| Requirement |
Please set down exactly the lines of the listing below from the line containing "have any : (s.pg.delay.any" through the line containing "s.cores := rfl", both lines included, leaving out all other lines.

| Data section |
——————————
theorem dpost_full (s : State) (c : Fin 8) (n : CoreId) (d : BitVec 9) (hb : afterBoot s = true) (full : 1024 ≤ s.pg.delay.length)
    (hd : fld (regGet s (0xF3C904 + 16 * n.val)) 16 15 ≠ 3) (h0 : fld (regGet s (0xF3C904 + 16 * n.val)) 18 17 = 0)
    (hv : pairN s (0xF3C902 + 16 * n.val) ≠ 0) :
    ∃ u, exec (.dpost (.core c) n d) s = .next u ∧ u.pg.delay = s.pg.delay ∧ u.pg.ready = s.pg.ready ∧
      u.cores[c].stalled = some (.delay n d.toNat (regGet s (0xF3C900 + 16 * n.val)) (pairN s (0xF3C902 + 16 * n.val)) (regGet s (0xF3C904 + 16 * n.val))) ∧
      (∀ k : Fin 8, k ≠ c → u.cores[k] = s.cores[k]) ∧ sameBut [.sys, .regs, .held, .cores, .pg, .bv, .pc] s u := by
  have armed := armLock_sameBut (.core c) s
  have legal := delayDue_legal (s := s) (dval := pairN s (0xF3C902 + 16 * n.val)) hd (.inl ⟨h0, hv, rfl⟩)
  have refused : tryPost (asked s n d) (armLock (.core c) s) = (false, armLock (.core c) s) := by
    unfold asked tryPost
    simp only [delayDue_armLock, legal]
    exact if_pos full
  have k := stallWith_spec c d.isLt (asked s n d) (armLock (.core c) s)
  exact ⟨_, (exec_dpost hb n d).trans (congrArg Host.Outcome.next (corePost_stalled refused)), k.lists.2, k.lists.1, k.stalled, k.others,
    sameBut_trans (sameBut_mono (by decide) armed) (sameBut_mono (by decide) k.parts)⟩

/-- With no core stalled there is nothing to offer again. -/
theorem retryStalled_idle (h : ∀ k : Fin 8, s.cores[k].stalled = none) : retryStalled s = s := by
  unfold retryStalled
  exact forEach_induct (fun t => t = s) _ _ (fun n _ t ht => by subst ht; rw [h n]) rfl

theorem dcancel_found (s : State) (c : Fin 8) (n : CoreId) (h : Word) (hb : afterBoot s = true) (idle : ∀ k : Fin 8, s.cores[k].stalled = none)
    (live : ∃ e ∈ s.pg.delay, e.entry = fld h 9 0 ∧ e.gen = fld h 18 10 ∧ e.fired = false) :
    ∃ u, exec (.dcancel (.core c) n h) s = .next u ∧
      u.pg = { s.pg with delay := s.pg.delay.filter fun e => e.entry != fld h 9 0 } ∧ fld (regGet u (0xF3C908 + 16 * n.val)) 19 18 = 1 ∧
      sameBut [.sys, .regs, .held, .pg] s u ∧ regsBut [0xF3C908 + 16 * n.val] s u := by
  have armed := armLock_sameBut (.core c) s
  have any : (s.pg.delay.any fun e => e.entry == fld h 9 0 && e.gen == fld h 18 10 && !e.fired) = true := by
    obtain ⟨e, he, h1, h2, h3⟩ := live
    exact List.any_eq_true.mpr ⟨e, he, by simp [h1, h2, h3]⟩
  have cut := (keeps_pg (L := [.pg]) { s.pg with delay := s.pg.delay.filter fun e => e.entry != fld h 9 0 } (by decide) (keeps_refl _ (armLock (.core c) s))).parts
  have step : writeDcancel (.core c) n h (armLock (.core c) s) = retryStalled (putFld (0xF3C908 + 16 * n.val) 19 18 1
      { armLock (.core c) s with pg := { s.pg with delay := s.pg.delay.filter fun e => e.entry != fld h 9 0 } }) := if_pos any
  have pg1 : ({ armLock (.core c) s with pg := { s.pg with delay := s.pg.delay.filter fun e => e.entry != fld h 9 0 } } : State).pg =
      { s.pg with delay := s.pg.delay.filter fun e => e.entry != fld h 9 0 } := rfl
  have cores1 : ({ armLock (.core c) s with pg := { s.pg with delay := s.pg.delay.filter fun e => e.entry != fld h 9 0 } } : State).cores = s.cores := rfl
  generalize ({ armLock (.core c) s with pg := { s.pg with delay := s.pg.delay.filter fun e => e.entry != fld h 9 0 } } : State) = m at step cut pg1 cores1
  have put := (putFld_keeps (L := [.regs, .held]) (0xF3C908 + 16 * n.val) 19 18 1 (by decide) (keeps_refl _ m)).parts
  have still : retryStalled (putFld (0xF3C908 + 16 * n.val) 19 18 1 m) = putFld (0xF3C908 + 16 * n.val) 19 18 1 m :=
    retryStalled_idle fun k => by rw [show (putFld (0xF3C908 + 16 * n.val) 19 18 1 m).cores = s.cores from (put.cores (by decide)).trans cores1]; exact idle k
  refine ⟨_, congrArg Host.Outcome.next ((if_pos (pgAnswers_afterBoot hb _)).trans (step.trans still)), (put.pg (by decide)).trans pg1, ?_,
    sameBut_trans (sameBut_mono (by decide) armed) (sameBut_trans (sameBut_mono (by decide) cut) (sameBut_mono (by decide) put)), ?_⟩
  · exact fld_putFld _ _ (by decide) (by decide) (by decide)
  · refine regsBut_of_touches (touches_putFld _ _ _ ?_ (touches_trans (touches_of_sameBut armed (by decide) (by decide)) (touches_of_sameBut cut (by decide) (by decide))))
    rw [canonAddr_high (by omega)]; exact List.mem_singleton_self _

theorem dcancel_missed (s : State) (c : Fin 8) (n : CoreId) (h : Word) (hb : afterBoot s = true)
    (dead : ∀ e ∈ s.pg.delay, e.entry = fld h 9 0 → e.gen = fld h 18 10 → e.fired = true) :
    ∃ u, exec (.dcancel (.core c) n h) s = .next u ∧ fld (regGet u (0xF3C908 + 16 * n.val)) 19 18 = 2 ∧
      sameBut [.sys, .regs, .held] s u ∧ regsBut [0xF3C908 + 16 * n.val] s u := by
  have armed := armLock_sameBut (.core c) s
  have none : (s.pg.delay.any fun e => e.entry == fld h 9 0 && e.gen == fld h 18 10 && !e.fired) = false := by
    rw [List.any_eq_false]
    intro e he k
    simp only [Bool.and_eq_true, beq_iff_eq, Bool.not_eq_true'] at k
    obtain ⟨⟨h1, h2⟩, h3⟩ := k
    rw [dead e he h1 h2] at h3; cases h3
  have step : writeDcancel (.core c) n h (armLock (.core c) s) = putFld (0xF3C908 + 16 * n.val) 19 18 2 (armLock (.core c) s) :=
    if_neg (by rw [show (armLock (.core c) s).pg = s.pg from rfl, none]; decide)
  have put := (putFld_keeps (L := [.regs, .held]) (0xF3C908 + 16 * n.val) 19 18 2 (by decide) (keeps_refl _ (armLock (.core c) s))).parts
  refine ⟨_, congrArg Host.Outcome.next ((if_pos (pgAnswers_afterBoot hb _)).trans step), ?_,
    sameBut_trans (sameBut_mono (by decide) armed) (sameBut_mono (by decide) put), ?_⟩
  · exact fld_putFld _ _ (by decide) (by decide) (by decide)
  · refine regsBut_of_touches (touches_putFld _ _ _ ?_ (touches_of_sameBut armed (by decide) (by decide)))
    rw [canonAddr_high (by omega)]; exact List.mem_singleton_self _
——————————
| Result of this task |
  have any : (s.pg.delay.any fun e => e.entry == fld h 9 0 && e.gen == fld h 18 10 && !e.fired) = true := by
    obtain ⟨e, he, h1, h2, h3⟩ := live
    exact List.any_eq_true.mpr ⟨e, he, by simp [h1, h2, h3]⟩
  have cut := (keeps_pg (L := [.pg]) { s.pg with delay := s.pg.delay.filter fun e => e.entry != fld h 9 0 } (by decide) (keeps_refl _ (armLock (.core c) s))).parts
  have step : writeDcancel (.core c) n h (armLock (.core c) s) = retryStalled (putFld (0xF3C908 + 16 * n.val) 19 18 1
      { armLock (.core c) s with pg := { s.pg with delay := s.pg.delay.filter fun e => e.entry != fld h 9 0 } }) := if_pos any
  have pg1 : ({ armLock (.core c) s with pg := { s.pg with delay := s.pg.delay.filter fun e => e.entry != fld h 9 0 } } : State).pg =
      { s.pg with delay := s.pg.delay.filter fun e => e.entry != fld h 9 0 } := rfl
  have cores1 : ({ armLock (.core c) s with pg := { s.pg with delay := s.pg.delay.filter fun e => e.entry != fld h 9 0 } } : State).cores = s.cores := rfl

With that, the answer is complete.